From the listing below, output only the lines starting at the line that has "op0 (modulus who)" and ending at the line that has "register (R20). -/", exactly as they appear, ends included.

(Beginning of Records for the task)

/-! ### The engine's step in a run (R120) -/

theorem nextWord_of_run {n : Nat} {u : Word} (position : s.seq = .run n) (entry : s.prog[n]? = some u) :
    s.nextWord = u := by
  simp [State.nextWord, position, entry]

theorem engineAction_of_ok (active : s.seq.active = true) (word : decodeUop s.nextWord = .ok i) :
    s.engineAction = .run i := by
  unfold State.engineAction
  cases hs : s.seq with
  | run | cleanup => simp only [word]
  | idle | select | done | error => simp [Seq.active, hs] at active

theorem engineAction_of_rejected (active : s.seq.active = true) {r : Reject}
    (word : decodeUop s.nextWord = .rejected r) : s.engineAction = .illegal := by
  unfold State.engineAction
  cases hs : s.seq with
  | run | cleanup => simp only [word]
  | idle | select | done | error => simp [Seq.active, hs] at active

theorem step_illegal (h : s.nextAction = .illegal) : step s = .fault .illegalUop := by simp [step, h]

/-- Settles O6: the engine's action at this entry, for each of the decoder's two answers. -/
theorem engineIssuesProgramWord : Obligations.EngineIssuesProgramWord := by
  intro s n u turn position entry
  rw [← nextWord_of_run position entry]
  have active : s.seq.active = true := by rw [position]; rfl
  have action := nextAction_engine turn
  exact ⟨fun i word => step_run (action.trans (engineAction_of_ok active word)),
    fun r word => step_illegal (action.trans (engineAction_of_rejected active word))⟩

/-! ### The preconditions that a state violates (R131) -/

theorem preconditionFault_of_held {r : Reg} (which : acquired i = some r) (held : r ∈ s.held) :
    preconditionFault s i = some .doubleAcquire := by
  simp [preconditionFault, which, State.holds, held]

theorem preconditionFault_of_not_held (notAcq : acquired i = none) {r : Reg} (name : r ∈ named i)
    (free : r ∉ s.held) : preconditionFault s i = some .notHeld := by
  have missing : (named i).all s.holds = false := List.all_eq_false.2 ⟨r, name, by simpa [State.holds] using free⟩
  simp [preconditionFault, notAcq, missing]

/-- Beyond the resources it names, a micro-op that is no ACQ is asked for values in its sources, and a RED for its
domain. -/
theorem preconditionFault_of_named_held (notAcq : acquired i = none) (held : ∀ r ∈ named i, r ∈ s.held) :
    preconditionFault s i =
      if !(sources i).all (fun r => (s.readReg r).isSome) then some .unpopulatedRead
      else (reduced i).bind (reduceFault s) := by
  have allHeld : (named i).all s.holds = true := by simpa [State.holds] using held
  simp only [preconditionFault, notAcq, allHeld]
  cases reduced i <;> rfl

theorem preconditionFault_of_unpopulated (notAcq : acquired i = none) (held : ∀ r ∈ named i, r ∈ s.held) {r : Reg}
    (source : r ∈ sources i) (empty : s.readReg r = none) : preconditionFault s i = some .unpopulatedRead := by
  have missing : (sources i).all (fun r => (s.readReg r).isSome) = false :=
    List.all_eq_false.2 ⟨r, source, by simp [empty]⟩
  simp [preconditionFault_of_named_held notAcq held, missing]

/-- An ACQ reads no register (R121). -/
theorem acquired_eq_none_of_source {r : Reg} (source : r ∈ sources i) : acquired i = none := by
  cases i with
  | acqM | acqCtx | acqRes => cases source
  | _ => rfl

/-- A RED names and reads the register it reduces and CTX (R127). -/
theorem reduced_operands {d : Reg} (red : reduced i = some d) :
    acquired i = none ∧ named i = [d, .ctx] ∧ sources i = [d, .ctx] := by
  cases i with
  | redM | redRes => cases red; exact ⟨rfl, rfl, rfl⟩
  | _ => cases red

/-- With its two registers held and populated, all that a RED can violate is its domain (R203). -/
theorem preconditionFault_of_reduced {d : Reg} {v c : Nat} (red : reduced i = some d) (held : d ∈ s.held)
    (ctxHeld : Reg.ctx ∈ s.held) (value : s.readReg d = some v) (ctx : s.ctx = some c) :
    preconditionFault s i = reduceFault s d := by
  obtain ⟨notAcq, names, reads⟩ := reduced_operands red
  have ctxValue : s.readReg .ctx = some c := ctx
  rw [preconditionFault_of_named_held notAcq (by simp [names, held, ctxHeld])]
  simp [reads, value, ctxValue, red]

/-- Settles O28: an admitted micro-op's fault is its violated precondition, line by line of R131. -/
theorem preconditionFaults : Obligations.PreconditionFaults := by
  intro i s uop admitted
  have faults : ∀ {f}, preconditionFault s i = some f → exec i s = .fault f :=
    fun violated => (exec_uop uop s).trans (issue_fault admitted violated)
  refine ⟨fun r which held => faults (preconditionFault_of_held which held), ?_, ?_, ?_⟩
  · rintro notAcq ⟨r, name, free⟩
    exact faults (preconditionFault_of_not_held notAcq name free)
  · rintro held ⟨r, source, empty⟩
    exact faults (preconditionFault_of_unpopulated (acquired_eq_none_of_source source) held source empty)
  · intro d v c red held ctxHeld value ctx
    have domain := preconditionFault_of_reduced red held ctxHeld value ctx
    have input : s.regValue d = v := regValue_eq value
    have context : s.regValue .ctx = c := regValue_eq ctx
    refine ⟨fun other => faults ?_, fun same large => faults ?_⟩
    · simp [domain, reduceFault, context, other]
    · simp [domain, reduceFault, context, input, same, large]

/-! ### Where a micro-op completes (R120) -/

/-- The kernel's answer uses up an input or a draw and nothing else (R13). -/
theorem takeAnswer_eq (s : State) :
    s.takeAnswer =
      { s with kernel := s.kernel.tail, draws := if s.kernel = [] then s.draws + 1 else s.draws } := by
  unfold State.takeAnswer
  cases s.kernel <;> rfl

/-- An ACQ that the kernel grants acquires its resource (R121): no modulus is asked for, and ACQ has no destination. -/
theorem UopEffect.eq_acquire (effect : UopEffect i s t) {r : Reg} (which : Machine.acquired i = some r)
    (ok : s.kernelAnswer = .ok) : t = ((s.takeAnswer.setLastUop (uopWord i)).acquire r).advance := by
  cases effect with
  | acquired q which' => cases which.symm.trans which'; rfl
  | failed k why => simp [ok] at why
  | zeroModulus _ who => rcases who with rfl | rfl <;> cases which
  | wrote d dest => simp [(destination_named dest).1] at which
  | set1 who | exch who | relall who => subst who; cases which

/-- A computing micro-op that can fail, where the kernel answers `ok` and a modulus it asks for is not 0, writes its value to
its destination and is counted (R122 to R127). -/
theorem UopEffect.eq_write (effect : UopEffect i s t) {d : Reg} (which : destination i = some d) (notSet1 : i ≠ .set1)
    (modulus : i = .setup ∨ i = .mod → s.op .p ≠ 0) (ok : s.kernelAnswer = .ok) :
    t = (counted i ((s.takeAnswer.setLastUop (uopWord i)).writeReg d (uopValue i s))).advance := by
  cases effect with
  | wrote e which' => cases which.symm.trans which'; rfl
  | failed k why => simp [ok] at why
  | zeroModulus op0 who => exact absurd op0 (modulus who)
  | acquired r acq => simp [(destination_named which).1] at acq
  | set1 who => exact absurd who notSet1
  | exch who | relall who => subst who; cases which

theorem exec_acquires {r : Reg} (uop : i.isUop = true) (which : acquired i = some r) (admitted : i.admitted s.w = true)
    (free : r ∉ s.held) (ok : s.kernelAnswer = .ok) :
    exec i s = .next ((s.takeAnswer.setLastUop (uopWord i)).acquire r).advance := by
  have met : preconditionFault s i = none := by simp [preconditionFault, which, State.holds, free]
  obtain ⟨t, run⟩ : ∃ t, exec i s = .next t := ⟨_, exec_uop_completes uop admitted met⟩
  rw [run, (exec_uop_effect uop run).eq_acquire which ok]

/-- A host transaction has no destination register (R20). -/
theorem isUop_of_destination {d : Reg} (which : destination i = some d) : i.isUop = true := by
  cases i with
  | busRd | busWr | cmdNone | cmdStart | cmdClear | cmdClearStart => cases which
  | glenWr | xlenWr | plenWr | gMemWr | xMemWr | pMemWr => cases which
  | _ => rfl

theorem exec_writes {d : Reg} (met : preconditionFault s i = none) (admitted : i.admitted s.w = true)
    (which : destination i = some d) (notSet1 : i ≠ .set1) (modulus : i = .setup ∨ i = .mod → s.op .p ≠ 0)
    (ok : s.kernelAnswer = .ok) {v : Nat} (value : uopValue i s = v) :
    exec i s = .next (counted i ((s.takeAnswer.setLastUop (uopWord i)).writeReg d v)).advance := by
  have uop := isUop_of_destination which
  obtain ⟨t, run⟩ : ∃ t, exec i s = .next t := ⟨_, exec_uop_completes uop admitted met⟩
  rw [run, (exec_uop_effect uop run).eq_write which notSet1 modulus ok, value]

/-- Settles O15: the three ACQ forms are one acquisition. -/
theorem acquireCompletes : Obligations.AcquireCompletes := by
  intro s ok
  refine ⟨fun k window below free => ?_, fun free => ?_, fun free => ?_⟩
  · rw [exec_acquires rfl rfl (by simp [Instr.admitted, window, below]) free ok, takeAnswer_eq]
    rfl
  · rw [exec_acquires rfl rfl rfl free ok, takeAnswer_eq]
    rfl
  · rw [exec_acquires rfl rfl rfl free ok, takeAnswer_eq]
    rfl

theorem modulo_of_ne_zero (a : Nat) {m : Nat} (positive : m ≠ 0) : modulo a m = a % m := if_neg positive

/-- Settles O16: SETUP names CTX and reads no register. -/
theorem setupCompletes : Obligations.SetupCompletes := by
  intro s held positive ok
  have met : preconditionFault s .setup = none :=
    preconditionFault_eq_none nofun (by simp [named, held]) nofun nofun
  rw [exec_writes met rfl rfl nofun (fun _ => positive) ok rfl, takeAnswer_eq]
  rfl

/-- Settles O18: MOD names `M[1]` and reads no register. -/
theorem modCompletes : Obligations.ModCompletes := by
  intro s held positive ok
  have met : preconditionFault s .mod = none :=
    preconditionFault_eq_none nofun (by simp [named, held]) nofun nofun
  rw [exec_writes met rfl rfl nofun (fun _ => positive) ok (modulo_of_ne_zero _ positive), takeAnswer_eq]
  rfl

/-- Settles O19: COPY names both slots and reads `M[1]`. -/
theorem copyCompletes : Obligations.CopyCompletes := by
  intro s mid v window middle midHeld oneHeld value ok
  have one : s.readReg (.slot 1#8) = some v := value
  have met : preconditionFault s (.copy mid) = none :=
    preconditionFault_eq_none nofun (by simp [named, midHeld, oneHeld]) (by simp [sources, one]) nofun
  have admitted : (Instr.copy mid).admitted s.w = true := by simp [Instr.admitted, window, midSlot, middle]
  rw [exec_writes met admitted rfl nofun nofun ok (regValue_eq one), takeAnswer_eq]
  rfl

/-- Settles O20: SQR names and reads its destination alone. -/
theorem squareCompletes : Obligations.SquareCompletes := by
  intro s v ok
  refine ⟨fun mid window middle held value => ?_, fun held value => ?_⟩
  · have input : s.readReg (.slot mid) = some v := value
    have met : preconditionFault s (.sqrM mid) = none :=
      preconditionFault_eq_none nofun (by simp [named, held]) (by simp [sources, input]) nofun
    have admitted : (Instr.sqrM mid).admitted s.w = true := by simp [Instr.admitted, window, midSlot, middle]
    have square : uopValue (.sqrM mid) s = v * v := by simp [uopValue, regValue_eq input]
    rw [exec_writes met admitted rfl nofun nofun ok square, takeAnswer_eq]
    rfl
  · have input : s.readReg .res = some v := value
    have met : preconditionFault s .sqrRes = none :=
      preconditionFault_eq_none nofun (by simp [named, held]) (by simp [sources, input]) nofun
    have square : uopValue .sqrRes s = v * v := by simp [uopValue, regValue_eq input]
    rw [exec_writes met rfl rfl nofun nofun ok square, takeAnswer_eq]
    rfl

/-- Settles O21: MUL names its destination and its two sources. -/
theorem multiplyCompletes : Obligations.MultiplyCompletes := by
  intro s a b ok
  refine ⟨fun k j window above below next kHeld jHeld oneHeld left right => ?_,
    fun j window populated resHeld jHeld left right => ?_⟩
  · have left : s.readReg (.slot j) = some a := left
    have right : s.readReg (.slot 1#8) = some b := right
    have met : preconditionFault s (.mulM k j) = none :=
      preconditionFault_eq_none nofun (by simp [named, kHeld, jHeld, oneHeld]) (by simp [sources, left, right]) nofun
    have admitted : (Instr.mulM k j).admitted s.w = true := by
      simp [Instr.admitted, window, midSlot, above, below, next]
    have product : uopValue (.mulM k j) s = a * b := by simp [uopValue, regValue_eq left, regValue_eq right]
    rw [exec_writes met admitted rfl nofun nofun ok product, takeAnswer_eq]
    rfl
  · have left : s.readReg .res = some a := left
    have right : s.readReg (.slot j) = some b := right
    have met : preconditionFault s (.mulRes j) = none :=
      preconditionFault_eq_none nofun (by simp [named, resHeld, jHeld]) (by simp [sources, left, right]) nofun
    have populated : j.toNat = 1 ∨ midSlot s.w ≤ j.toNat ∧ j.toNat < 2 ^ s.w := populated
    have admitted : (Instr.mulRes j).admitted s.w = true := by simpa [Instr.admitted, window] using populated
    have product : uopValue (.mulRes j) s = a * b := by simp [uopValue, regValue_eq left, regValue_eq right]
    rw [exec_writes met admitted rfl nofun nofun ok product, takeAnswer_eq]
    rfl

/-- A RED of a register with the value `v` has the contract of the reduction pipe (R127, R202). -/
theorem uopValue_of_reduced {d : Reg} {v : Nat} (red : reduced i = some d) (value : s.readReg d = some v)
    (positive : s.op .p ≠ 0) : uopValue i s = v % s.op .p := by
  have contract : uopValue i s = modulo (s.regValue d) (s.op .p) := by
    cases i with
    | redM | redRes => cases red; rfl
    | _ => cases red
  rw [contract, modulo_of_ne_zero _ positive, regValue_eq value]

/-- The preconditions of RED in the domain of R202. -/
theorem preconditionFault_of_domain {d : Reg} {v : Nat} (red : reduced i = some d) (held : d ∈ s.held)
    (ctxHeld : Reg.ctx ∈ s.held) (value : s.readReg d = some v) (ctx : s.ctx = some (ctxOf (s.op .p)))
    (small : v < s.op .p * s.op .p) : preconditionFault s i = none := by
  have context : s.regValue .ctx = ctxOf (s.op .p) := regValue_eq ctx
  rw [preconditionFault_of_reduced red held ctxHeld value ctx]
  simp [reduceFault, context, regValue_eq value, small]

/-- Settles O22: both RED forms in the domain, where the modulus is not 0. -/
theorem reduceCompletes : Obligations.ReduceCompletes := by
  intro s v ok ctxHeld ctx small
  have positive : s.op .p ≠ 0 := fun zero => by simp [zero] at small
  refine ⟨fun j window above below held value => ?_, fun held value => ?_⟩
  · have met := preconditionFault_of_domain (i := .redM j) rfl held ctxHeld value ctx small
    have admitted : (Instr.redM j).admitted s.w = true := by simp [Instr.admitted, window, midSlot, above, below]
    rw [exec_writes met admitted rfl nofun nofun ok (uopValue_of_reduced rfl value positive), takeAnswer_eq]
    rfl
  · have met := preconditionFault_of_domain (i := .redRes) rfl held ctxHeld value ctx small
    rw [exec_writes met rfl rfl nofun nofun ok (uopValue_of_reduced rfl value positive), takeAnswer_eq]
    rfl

(End of Records for the task)

## Written solution
  | zeroModulus op0 who => exact absurd op0 (modulus who)
  | acquired r acq => simp [(destination_named which).1] at acq
  | set1 who => exact absurd who notSet1
  | exch who | relall who => subst who; cases which

theorem exec_acquires {r : Reg} (uop : i.isUop = true) (which : acquired i = some r) (admitted : i.admitted s.w = true)
    (free : r ∉ s.held) (ok : s.kernelAnswer = .ok) :
    exec i s = .next ((s.takeAnswer.setLastUop (uopWord i)).acquire r).advance := by
  have met : preconditionFault s i = none := by simp [preconditionFault, which, State.holds, free]
  obtain ⟨t, run⟩ : ∃ t, exec i s = .next t := ⟨_, exec_uop_completes uop admitted met⟩
  rw [run, (exec_uop_effect uop run).eq_acquire which ok]

/-- A host transaction has no destination register (R20). -/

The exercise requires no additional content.